_Assignment_.
From the line that contains "these actions. -/" through the line that contains "theorem State.hdrFrame_eq_append (s", output every line of the listing below exactly and leave out all the rest.

▼

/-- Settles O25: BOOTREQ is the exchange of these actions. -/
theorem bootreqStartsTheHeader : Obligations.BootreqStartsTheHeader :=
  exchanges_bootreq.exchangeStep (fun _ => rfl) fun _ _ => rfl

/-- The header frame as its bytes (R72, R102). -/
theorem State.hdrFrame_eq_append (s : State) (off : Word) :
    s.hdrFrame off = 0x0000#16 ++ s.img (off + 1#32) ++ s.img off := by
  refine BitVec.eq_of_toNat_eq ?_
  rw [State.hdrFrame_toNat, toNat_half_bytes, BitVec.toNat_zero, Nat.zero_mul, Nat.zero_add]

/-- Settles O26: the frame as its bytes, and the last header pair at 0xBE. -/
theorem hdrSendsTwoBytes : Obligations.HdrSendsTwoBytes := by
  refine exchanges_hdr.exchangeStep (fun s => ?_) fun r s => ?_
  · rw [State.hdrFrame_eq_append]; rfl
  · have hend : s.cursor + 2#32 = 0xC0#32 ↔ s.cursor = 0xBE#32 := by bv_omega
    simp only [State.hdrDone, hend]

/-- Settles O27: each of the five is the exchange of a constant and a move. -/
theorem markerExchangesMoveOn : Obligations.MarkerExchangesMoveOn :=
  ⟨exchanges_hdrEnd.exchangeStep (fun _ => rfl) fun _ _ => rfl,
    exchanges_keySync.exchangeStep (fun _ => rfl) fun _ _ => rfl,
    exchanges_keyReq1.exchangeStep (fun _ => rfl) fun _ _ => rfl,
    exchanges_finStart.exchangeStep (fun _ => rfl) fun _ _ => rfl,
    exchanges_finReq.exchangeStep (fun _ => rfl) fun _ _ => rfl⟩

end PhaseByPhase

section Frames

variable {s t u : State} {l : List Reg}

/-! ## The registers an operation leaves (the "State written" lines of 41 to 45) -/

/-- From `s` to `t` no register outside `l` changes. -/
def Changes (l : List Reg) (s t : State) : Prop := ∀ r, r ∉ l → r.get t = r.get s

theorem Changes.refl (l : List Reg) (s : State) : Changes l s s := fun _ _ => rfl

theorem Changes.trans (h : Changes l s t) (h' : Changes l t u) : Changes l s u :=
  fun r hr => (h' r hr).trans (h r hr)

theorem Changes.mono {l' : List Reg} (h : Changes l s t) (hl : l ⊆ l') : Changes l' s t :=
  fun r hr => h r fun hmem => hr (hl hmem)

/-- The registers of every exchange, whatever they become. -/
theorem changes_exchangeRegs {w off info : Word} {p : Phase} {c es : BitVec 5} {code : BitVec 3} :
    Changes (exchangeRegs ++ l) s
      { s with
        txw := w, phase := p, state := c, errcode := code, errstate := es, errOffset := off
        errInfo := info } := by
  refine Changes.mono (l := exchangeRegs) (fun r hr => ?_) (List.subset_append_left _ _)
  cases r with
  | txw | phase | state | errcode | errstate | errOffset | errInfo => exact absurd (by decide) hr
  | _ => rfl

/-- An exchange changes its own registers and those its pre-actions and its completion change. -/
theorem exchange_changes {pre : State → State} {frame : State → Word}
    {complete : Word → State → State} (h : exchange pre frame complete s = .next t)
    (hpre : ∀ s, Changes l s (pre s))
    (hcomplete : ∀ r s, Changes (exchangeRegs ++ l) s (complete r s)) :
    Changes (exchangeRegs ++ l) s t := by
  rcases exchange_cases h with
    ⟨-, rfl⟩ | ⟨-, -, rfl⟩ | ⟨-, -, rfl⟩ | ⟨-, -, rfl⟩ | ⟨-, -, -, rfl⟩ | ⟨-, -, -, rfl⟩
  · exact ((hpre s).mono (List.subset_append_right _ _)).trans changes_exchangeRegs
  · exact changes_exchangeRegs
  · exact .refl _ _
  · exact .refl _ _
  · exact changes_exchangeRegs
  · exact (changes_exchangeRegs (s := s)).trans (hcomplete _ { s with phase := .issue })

▲
▼

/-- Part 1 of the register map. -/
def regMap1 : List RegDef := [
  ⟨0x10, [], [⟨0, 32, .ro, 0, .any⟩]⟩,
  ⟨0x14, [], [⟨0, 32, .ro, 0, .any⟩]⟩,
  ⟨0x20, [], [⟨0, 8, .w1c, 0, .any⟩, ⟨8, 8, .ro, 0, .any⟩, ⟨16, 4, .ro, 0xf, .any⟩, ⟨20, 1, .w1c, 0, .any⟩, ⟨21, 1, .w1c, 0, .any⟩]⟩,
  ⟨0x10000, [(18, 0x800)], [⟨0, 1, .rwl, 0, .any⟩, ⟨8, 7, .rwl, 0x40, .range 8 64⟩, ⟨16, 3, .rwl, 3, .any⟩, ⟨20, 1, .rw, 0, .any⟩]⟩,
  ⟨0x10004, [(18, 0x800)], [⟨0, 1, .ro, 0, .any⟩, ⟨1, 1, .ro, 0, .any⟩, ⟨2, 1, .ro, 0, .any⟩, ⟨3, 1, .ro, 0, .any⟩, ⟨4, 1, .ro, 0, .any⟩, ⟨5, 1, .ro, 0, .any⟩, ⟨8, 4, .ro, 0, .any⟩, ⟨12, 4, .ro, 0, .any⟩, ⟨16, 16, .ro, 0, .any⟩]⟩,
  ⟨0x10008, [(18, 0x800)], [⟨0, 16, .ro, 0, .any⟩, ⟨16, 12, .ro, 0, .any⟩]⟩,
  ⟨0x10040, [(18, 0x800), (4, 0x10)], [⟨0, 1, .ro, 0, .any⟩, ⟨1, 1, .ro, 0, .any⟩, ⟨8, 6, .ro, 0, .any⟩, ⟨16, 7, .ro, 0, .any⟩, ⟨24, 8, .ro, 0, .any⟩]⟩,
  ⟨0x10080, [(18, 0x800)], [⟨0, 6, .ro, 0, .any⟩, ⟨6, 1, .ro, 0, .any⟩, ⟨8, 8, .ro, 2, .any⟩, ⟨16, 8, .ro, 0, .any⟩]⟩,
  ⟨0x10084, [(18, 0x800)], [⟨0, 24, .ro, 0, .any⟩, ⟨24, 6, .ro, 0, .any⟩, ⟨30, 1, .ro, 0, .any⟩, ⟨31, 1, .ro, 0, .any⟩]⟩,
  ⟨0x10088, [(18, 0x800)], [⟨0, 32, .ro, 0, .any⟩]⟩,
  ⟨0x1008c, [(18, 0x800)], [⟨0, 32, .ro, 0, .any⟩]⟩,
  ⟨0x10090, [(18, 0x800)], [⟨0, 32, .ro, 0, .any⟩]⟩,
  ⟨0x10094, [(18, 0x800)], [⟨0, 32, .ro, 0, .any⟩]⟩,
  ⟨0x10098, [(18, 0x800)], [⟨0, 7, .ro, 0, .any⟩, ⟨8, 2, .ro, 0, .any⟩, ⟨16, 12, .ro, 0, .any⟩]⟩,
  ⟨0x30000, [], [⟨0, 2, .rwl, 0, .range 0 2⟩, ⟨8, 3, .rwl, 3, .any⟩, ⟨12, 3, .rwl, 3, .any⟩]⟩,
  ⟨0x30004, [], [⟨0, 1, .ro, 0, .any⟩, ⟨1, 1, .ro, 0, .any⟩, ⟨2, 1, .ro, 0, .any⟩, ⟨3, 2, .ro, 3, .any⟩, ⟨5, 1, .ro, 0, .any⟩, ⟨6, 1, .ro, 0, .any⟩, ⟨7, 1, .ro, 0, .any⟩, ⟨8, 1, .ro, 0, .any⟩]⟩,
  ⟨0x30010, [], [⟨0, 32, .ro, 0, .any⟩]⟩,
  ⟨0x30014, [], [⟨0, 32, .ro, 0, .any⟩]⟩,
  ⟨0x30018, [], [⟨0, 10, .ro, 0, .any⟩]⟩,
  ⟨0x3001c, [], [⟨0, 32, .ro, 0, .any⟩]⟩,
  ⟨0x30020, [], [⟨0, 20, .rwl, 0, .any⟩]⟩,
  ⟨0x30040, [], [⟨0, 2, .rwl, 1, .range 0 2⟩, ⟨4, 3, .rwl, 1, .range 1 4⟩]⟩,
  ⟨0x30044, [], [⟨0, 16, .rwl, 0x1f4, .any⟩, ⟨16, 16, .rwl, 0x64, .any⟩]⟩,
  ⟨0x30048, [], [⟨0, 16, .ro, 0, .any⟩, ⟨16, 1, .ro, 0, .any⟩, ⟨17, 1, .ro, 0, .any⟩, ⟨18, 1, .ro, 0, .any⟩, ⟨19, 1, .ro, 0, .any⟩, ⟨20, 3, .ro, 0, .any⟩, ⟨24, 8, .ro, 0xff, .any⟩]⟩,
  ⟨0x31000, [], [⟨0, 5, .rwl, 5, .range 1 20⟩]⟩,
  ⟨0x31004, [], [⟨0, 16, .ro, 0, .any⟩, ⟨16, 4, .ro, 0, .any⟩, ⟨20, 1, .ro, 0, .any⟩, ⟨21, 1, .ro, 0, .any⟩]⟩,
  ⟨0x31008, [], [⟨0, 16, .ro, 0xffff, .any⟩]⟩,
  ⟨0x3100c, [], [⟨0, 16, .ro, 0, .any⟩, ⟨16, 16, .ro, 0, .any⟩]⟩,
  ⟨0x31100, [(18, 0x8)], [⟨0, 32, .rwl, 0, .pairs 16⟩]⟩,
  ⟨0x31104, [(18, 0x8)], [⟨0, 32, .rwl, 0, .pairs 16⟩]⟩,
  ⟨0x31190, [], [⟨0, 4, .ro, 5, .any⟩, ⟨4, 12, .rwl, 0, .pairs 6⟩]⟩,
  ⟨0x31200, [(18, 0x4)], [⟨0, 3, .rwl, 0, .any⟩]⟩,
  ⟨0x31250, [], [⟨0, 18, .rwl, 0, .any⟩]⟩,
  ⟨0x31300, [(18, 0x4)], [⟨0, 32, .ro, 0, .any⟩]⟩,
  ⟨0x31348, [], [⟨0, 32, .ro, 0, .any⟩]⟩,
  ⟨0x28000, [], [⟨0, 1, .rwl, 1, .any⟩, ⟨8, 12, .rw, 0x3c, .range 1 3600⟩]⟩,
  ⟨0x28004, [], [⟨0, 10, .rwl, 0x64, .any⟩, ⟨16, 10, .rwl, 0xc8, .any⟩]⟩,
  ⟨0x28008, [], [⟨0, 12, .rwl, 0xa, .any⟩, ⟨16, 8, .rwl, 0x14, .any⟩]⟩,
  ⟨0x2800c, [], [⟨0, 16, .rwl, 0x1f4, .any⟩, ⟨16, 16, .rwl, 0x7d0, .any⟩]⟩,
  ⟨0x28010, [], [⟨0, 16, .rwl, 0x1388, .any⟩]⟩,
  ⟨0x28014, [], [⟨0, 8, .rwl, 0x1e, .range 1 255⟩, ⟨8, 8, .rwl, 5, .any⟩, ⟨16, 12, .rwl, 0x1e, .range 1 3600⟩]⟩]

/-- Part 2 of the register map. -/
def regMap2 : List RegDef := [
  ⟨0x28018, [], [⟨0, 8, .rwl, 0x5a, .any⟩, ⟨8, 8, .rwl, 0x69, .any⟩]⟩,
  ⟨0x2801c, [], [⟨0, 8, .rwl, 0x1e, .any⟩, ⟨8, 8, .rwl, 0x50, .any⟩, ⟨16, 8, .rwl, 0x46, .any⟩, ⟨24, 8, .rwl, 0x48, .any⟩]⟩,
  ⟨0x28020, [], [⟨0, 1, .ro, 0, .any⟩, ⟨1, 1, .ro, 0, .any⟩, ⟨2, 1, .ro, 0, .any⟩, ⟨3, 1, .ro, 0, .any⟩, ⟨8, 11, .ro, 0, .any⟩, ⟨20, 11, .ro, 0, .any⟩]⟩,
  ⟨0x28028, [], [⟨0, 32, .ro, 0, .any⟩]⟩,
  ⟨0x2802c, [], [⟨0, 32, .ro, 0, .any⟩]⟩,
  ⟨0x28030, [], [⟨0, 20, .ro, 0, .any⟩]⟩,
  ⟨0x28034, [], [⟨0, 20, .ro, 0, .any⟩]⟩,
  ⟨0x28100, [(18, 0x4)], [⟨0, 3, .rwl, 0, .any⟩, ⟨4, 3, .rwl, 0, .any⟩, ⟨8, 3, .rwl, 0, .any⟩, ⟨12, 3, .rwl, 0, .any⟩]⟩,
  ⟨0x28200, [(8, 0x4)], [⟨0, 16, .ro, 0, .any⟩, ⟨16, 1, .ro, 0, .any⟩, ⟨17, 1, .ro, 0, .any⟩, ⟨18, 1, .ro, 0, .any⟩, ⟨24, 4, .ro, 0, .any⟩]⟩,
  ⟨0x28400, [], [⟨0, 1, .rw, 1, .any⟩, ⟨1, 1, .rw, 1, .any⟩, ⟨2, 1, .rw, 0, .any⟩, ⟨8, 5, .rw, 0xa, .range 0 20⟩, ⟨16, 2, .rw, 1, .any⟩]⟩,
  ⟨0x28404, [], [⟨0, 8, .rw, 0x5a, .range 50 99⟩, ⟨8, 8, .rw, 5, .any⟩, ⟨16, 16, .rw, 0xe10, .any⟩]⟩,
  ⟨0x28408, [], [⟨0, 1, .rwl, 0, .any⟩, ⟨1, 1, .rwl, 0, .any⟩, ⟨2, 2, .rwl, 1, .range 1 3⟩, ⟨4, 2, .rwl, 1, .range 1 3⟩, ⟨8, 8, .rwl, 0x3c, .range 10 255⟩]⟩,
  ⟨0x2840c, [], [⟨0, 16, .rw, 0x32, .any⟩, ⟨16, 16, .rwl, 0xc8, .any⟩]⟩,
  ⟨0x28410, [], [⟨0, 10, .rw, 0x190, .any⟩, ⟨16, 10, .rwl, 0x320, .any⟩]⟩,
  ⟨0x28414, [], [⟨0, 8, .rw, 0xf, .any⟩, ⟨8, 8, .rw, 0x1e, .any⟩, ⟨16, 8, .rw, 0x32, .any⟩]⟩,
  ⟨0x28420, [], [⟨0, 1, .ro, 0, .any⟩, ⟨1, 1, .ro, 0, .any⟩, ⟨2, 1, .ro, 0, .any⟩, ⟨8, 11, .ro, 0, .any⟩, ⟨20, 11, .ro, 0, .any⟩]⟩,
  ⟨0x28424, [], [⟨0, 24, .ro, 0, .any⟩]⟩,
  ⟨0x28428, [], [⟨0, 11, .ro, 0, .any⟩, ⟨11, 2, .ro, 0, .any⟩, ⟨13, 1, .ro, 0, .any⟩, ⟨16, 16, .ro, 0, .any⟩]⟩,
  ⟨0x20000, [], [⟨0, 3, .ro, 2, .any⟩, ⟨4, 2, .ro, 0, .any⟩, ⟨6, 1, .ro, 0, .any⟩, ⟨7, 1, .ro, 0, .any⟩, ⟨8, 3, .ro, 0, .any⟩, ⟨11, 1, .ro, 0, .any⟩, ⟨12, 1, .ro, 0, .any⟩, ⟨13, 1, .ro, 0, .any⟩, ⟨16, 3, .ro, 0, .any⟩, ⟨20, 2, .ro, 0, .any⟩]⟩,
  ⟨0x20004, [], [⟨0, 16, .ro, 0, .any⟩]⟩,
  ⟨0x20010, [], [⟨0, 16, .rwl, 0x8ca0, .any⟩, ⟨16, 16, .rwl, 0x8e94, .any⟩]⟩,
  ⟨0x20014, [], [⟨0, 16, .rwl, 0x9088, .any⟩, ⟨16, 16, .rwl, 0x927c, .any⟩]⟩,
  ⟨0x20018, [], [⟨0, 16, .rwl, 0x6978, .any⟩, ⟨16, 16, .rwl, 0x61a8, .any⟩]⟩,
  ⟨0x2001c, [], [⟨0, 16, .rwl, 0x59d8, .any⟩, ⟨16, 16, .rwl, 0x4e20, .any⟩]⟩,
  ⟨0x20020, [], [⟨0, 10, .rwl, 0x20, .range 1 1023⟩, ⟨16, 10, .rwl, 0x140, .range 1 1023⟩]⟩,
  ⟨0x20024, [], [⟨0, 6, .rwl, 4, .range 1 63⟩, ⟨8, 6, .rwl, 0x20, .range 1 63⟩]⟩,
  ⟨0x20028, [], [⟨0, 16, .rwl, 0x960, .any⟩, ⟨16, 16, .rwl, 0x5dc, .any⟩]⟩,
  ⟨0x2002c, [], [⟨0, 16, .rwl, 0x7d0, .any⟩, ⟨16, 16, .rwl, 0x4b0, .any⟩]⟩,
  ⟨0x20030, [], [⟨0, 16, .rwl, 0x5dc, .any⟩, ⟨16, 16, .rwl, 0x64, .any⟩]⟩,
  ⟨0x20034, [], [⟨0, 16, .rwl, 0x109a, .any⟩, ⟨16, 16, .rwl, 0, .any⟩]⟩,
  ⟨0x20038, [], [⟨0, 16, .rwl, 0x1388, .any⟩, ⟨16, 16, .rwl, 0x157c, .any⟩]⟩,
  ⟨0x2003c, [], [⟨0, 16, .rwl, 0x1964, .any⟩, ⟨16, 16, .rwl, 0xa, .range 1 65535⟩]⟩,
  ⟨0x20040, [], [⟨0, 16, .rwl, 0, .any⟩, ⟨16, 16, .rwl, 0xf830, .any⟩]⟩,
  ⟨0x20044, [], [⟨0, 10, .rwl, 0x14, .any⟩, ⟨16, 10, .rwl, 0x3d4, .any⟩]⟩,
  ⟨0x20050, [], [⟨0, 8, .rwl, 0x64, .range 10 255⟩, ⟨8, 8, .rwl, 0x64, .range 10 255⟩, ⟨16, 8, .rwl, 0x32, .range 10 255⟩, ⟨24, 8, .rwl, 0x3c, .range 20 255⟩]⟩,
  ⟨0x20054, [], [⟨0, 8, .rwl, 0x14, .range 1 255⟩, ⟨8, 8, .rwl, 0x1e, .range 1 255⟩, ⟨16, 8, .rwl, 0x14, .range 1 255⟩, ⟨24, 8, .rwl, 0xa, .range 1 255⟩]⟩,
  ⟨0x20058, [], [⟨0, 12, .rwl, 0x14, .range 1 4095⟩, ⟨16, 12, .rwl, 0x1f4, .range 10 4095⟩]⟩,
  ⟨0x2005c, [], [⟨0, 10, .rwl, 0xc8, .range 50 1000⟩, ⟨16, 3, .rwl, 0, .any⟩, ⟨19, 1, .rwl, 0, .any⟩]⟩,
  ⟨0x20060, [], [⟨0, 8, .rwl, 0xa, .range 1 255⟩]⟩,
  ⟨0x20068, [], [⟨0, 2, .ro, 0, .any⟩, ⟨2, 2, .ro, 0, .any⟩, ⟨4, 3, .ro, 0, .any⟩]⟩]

▲

_Answer to this problem_.
/-- Settles O25: BOOTREQ is the exchange of these actions. -/
theorem bootreqStartsTheHeader : Obligations.BootreqStartsTheHeader :=
  exchanges_bootreq.exchangeStep (fun _ => rfl) fun _ _ => rfl

/-- The header frame as its bytes (R72, R102). -/
theorem State.hdrFrame_eq_append (s : State) (off : Word) :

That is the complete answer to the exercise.